/-- A bundle engine after reset: idle, every register zero (R95 to R159). DESIGN CHOICE (log 2): the next-PC queue,
for which the specification states no reset value, holds zeros. -/
def Be.reset : Be :=
  { regs := .reset, loops := Vector.replicate 4 .reset, state := .idle, npq := Vector.replicate 3 ⟨0, false, 0⟩
    epc := Vector.replicate 3 0, mstep := 0, micro := none, vflags := 0, flagSC := 0, flagNew := 0, pc := 0, taken := none, skip := none
    annulTwo := false, halted := false, trapEv := [], pend14 := none, landings := [], accesses := [], nextId := 0
    sendWait := 0, relIds := [] }

/-- A control core after reset. DESIGN CHOICE (log 2): M mode, every register without a stated value zero. -/
def Cc.reset : Cc :=
  { x := Vector.replicate 32 0, pc := 0, mode := .m, state := .stopped, mstatus := 0, mepc := 0, mcause := 0, mtval := 0
    mscratch := 0, mie := 0, mip := 0, cycleOfs := 0, minstret := 0, fpctl := 0, srga := 0, srgb := 0, srgc := 0
    srgm := 0, srge := 0, rank := 0, gsize := 0, ggeo := 0, calctl := 0, tcause := 0, faddr := 0, fcoord := 0, fsc := 0
    drifts := 0, snapidx := 0, cnt := Vector.replicate 5 0, resv := none, pstat := 0, inspect := none, ovly := none, pendMacro := []
    monMem := [], monBad := [], l1 := [] }

/-- Progress registers after reset (R209, R313: every field zero). -/
def Prog.reset : Prog :=
  { cause := 0, state := 0, resumed := false, flags := 0, issue := 0, steps := 0, lidx := Vector.replicate 6 0
    whalf := false, slot := 0, nexttag := 0, par := false, pass := 0, chunk := 0, hsel := 0, total := 0
    count := 0 }

/-- A sequencer after reset: idle. -/
def SeqState.reset : SeqState :=
  { prog := .reset, core := 0, active := [], steps := [], nextFree := 0, lastWrite := 0
    list := [], nanSeen := false, stopEv := none, refetchAt := none }

/-- The engines of a core after reset: empty queues, zero stores (R175, R214, R250, R251). -/
def Engines.reset : Engines :=
  { mxq := [], pxq := [], ceq := [], cxq := [], weirq := [], mx := .reset, px := .reset, ce := .reset, sboard := []
    refetch := [], redo := none, mxUpset := 0, latches := Vector.replicate 4 ⟨[], [], 0⟩, accum := [], codebook := [], spad := [], spadPoison := []
    tags := [], ispad := [], regions := Vector.replicate 16 0 }

/-- The fabric interface of a core after reset. -/
def Fabric.reset : Fabric :=
  { streams := Vector.replicate 8 ⟨0, 0, 0⟩, rx := Vector.replicate 8 none, landing := [], landingValid := 0, loads := []
    loadAt := [], ceStores := [], plan := [] }

/-- A core after module reset; a core not listed in State is this one. -/
def Core.reset : Core :=
  { be := .reset, cc := .reset, eng := .reset, fab := .reset, rng := Vector.replicate 16 ⟨0, 0⟩, fenced := false
    errata := 0, dom := none, clearing := false, audcnt := 0, audofs := 0, audskip := 0, staging := none, evHead := none, pc := Vector.replicate 8 0
    pcsel := Vector.replicate 8 0, perfsnap := Vector.replicate 8 0 }

/-- A queue record after reset (R339): TIDLE 2, THOLD 20, every other field 0. -/
def QRec.reset : QRec := ⟨(Vector.replicate 8 0).set 7 0x214⟩

/-- A free hardware slot. -/
def HwSlot.reset : HwSlot :=
  { queue := none, rec_ := .reset, level := 0, readyAt := none, lastDispatch := 0, execs := [], held := []
    wdc1 := 0, wdc2 := 0, wdc3 := 0 }

/-- Word 0 of a partition table after reset (R386): RLIM 2, AUDK 12, AGEQ 50, every other field 0. -/
def partWord0Reset : Word := 0x0000000000460320

/-- A partition after reset (R386): SFPOL 1 beside word 0. -/
def Part.reset : Part :=
  { words := ((Vector.replicate 16 0).set 0 partWord0Reset).set 6 0x0000000100000000, pending := [], fqHead := 0
    fqCount := 0, batchAt := 0, batch := [], batchOut := 0, seq := 0, lost := 0, quiesced := false, shadow := [], keys := Vector.replicate 2 0 }

/-- The memory side after reset: nothing listed. -/
def Mem.reset : Mem :=
  { hbm := [], check := [], lay := [], tags := [], lostTags := [], l2 := [], tlb := [], walkStore := [], bindings := [], strong := [], reqs := [], sampled := [], nextReq := 0
    res := [], resCnt := [], pageErr := [], err := [], leaseUse := [] }

/-- Fabric, port and front ends after reset. -/
def Io.reset : Io :=
  { slots := [], disps := [], regions := [], qps := [], feccor := [], fecunc := [], nocerr := [], ethDrop := 0
    unacked := [], endedRuns := [], copies := [], inject := [], out := [] }

/-- The state table of a module after reset: its partition tables, and no more. -/
def TableCopy.reset : TableCopy :=
  { version := 0
    body := { parts := List.replicate 4 Part.reset.words.toList, slots := [], doms := [], fenced := [], pins := [], leases := []
              mgDone := true, mgStatus := 0, islands := [] } }

/-- The module right after module reset (R389, R395, R402): basin count 0, LOCK 0, no ready bit set, MGSTAT.DONE 1.
DESIGN CHOICE (log 2): Headwater A is the complex taken as active. -/
def State.reset : State :=
  { basin := 0
    drift := { lock := false, holds := 0, pherr := 0, reqs := [], reqB := 0, rej := false }
    ready := { link := 0, fe := 0, die := 0, stack := 0, hwa := false, hwb := false, eth := false, drlock := false }
    islands := []
    hw := { activeB := false, heartbeat := false, silentAt := 0, version := 0, copyB := false, tableA := .reset, tableB := .reset, mgDone := true, mgStatus := 0, updating := false }
    parts := Vector.replicate 4 .reset
    boundary := Vector.replicate 8 0x3FF
    cores := [], doms := [], nextDom := 0, mem := .reset, io := .reset, seqs := [], audit := [], moduleId := 0
    agenda := [], calendar := [], cur := 0, freeCount := 0 }

/-! ### How a step can stop -/

/-- Faults of the model. The specification turns every fault of the part into an event with a response that State
holds, so a step stops here only where the machine has nothing to act on. -/
inductive Fault where
  /-- raised by a turn that names a core, front end or unit the module does not have (R9); safe -/
  | noSuchUnit
deriving DecidableEq, Repr

/-- Refusals of the model. -/
inductive Refusal where
  /-- an instruction whose meaning is not written; safe -/
  | notModelled (mnemonic : String)
deriving DecidableEq, Repr

end Sys2Proof.Machine
end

◆ ◆ ◆ ◆ ◆

■ WHAT TO PRODUCE: Print, without alteration, only the lines above between the one holding "pcsel := Vector.replicate" and the one holding "def HwSlot.reset : HwSlot", inclusive.

■ SOLUTION TO THE EXERCISE:
    pcsel := Vector.replicate 8 0, perfsnap := Vector.replicate 8 0 }

/-- A queue record after reset (R339): TIDLE 2, THOLD 20, every other field 0. -/
def QRec.reset : QRec := ⟨(Vector.replicate 8 0).set 7 0x214⟩

/-- A free hardware slot. -/
def HwSlot.reset : HwSlot :=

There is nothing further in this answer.